What you are asked to do:
Where the records below show the word "install" in a line, please copy that line.
━━━━━ Recorded information ━━━━━
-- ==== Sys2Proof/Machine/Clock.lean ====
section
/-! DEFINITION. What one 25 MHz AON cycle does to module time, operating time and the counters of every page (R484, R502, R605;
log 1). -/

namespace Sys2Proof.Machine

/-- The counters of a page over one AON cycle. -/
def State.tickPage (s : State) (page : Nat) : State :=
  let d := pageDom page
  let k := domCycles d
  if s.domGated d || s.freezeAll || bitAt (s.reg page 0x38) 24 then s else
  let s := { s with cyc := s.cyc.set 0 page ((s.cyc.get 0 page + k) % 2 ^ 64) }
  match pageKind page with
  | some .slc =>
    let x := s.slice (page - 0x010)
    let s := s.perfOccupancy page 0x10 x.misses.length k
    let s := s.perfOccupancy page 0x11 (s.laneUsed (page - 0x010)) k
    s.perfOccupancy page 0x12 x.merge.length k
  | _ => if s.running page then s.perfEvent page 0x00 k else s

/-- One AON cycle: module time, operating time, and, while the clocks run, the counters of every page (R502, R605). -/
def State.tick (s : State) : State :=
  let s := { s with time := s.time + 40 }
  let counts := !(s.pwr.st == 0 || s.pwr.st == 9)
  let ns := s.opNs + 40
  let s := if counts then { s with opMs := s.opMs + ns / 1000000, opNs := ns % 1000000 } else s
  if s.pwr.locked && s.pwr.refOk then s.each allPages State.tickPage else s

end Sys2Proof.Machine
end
━━━━━
━━━━━ Recorded information ━━━━━
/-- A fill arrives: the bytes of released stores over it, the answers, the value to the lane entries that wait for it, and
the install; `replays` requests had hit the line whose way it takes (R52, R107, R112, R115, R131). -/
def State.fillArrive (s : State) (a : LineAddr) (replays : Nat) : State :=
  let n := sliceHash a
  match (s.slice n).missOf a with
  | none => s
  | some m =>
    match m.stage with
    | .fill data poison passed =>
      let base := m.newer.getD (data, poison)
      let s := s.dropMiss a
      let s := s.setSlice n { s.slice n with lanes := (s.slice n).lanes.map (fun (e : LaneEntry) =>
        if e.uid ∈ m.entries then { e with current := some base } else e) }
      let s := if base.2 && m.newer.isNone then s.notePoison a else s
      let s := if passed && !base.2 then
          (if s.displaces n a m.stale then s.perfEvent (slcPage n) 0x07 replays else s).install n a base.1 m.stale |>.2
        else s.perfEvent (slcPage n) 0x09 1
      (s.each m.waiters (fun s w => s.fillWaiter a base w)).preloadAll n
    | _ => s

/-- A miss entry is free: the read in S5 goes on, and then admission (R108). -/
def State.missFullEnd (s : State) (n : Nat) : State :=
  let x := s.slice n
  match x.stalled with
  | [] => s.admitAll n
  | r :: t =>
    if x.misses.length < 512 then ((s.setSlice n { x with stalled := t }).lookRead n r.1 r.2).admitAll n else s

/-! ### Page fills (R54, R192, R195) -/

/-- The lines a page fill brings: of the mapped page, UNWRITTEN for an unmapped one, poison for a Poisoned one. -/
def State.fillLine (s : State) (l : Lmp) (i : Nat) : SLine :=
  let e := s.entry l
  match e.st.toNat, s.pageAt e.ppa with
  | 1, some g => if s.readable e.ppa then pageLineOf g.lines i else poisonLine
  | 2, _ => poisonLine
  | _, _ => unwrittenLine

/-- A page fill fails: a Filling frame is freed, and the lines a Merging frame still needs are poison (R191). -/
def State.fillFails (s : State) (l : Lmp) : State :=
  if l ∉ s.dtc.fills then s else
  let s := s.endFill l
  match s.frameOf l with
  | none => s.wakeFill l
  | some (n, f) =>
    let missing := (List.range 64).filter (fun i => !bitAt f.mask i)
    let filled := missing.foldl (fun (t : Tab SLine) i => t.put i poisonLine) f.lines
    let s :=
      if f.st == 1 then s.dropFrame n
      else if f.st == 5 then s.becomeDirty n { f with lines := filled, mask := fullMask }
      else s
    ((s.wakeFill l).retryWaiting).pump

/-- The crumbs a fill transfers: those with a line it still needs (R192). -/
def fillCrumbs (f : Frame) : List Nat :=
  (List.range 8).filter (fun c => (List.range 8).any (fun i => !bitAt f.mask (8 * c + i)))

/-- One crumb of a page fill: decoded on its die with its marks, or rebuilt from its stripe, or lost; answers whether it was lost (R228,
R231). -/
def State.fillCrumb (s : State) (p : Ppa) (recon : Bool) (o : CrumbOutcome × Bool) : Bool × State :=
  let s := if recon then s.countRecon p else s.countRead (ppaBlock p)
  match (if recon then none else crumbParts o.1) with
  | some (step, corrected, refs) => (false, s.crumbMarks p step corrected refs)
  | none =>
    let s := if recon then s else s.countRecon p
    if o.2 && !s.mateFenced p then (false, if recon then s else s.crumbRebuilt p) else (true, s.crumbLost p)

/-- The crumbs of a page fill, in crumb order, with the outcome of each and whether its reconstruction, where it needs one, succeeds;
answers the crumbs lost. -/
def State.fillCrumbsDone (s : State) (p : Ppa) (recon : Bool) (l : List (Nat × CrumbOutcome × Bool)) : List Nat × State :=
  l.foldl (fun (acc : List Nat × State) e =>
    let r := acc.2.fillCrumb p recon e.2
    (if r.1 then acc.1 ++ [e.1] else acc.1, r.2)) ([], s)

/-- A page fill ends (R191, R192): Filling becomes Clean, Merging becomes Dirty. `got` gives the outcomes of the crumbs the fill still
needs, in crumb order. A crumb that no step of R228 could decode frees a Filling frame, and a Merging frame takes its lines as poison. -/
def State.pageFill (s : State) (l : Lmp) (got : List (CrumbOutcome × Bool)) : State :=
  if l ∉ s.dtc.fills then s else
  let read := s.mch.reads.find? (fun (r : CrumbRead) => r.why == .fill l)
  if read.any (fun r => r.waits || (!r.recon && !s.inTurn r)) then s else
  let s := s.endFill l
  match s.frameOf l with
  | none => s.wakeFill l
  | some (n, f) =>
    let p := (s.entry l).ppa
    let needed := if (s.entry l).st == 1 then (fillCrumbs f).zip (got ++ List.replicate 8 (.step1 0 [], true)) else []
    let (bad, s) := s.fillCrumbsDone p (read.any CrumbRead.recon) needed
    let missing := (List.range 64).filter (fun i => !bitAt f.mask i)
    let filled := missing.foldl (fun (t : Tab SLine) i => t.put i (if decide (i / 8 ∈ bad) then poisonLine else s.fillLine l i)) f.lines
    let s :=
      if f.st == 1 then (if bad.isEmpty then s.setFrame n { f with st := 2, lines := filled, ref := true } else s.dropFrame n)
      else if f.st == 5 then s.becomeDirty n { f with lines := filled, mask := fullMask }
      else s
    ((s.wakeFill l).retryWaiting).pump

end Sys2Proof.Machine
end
━━━━━
Finished task:
the install; `replays` requests had hit the line whose way it takes (R52, R107, R112, R115, R131). -/
          (if s.displaces n a m.stale then s.perfEvent (slcPage n) 0x07 replays else s).install n a base.1 m.stale |>.2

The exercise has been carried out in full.